June 17, 2016
By Mark Terry, BioSpace.com Breaking News Staff
San Rafael, California - BioMarin Pharmaceutical recently indicated on its website that it has temporarily suspended recruitment for its hemophilia A trial. Company took a little hit, but seems to have recovered, probably for several reasons, including a rumor that Paris-based Sanofi might buy the company if its pursuit of Medivation falls through. Shares are currently trading for $82.68.
The suspension is not really new and probably isn’t a major concern. The company had already indicated before that it planned to discuss the trial with EU regulators prior to dosing the last three patients in the gene therapy trial.
“The discussion with regulators prior to dosing the last patients was meant to be an early safety precaution and was self-imposed as part of BioMarin’s protocol for a first-in-human hemophilia A gene therapy,” wrote Evercore in a note to investors. It expects to dose those remaining patients by August and have the full 16-week data on all 12 patients by the end of the year.
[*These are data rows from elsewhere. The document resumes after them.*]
/-- The band law's output with its hand-over (R234, R242). -/
def evalBand (c : SlotCfg) (x : TrnSlot) (hi : Bool) (hand : Option Int) : TrnSlot × Bool :=
  let u := if hi then c.lvlHi else c.lvlLo
  match hand with
  | some y => ({ emitOut c { x with hi, oclamp := false } y true u with hi }, true)
  | none => (emitOut c { x with hi, oclamp := false } x.out x.slewing u, false)

/-- The composite law: the mode first, then the law of the mode; in BAND the biquads run on and the integrator does not
(R235). -/
def evalComposite (c : SlotCfg) (x : TrnSlot) (e : Int) (hand : Option Int) : TrnSlot × Bool :=
  let enters := !x.band && (decide (c.thUp ≤ e) || decide (e ≤ c.thDn))
  let leaves := x.band && decide (c.thDn + c.hyst < e ∧ e < c.thUp - c.hyst)
  let band := (x.band || enters) && !leaves
  let hand := if enters || leaves then hand <|> some x.out else hand
  if band then
    let (_, y) := propPath c x e
    evalBand c { y with band := true } (bandState c x.hi e) hand
  else evalLinear c { x with band := false } e hand

/-- One evaluation under the law (R232–R235). -/
def evalLaw (c : SlotCfg) (x : TrnSlot) (e : Int) : TrnSlot × Bool :=
  let y := { x with hand := none, sat := false, err := e }
  match c.law with
  | .linear => evalLinear c y e x.hand
  | .band => evalBand c y (bandState c x.hi e) x.hand
  | .composite => evalComposite c y e x.hand

/-- A losing member of a selector: its candidate, the integrator standing (R244). -/
def evalCandidate (c : SlotCfg) (x : TrnSlot) (e : Int) : TrnSlot :=
  let y := { x with hand := none, sat := false, err := e, slewing := false, fe := 0 }
  match c.law with
  | .linear =>
    let (p, z) := propPath c y e
    let u := linSum c p z.int
    { z with out := u.1, sat := z.sat || u.2, iclamp := iclampOf c z.int, oclamp := false }
  | _ =>
    let hi := bandState c x.hi e
    { y with hi, out := if hi then c.lvlHi else c.lvlLo }

/-- A member is selected under R242: it takes over from the selector's previous output. -/
def takeOver (c : SlotCfg) (x : TrnSlot) (prev : Int) : TrnSlot × Bool :=
  match c.law with
  | .linear =>
    -- the candidate is KP × p + I, so KP × p is the candidate less I
    let kpp := x.out - x.int
    let want := satTo 32 (prev - kpp)
    if c.iMin ≤ want.1 ∧ want.1 ≤ c.iMax then
      ({ x with int := want.1, out := prev, slewing := false, iclamp := iclampOf c want.1 }, false)
    else
      let i := clampInt c.iMin c.iMax want.1
      let u := satTo 32 (kpp + i)
      let v := clampInt c.outMin c.outMax u.1
      ({ emitOut c x prev true v with int := i, iclamp := iclampOf c i, oclamp := decide (v ≠ u.1) }, true)
  | _ => (emitOut c x prev true (if x.hi then c.lvlHi else c.lvlLo), true)

/-! ## Destinations -/

/-- The present value of a destination. -/
def destVal (x : Trn) (c : Nat) : Int := ((x.dest.find? (·.1 = c)).map (·.2)).getD 0

/-- Set a destination's value, the codes rising. -/
def destPut : List (Nat × Int) → Nat → Int → List (Nat × Int)
  | [], c, v => [(c, v)]
  | (k, w) :: t, c, v => if k = c then (c, v) :: t else if c < k then (c, v) :: (k, w) :: t else (k, w) :: destPut t c v

/-- The range of a destination in whole units (R231, R312): none where the code is no destination of the die. -/
def destRange (d : Die) (c : Nat) : Option (Int × Int) :=
  if c = 0 ∨ c = 0xFE then some (-32768, 32767)
  else if d = 1 then (if c ≤ 8 then some (-1000000, 1000000) else none)
  else
    let c := if 0x20 ≤ c ∧ c < 0x40 then c - 0x20 else c
    if 1 ≤ c ∧ c ≤ 5 then some (-32768, 32767)
    else if c = 6 then some (-32768, 32767)
    else if 0x10 ≤ c ∧ c ≤ 0x16 then some (0, 1600)
    else none

/-- Whether a code is a source of a die (R230, R312). -/
def sourceOk (d : Die) (c : Nat) : Bool :=
  decide (c = 0) || decide (0x40 ≤ c ∧ c ≤ 0x47) || decide (0x80 ≤ c ∧ c ≤ 0xAF) || decide (c = 0xF0) ||
    if d = 1 then decide (1 ≤ c ∧ c ≤ 6)
    else
      let e := if 0x20 ≤ c ∧ c < 0x40 then c - 0x20 else c
      (decide (1 ≤ e ∧ e ≤ 0x0C) || decide (0x10 ≤ e ∧ e ≤ 0x16) || decide (0x18 ≤ e ∧ e ≤ 0x1E)) && decide (c < 0x40)

/-! ## Commit checks (R228, R231, R239, R243, R250) -/

/-- A slot or selector field as it would stand after a commit of one group: staged there, pending where a set waits, active
elsewhere. -/
def afterCommit (s : State) (d : Die) (who g : Group) (f : Field) (i : Nat) : Nat :=
  if g = who then s.stagedVal (trnA d) f i
  else if s.isWaiting g then fieldIn s.waiting f (f.key (trnA d) i 0)
  else s.get (trnA d) f i

/-- A slot's field after a commit. -/
def slotAfter (s : State) (d : Die) (who : Group) (f : Field) (n : Fin 48) : Nat := afterCommit s d who (.trnSlot d n) f n
/-- A selector's field after a commit. -/
def selAfter (s : State) (d : Die) (who : Group) (f : Field) (g : Fin 8) : Nat := afterCommit s d who (.trnSelector d g) f g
In April, BioMarin reported preliminary data from the Phase I/II trial of BMN 270 that were quite positive. “If BMN 270 allows hemophilia A patients to maintain around 5 percent of normal levels of Factor VIII, it could have a real and meaningful clinical benefit by reducing the need for Factor VIII infusions and spontaneous bleeds,” said John Pasi, professor of Haemostasis and Thrombosis at Barts and the London School of Medicine and Dentistry, and primary investigator for the trial, in a statement. “I am looking forward to further assessing the data over the 16 weeks and beyond in this ongoing study.”
BMN 270 is a gene therapy treatment, in which a functional copy of the factor VIII gene is delivered to patients’ cells, using an adeno-associated virus (AAV) as a vector.
There were also rumors today that Sanofi, which has been in the process of a hostile takeover bid of Medivation, may turn toward BioMarin if its Medivation bid fails.
Although that may have made the stock go up, the company has had other problems. On June 1, it announced it was abandoning its Kyndrisa (drisapersen) program for Duchenne Muscular Dystrophy (DMD). It was rejected in January. It is also abandoning its European application for the drug, and killing its programs for three other first-generation follow-on drugs, BMN 044, BMN 045, and BMN 053, all of which were in Phase II trials for DMD.
The company has a number of other promising prospects in its pipeline, though, including BMN 190 (cerliponase alfa) for a rare neurodegenerative disease, CLN2, its phenylketonuria candidate pegvaliase, and, of course, BMN 270, which Leerink analysts have said “could be transformational.”
TheStreet Ratings team gave the company stock a “sell” rating with a score of D+. It wrote, “BioMarin’s weaknesses include its feeble growth in its earnings per share, deteriorating net income, disappointing return on equity, weak operating cash flow and generally disappointing historical performance in the stock itself.”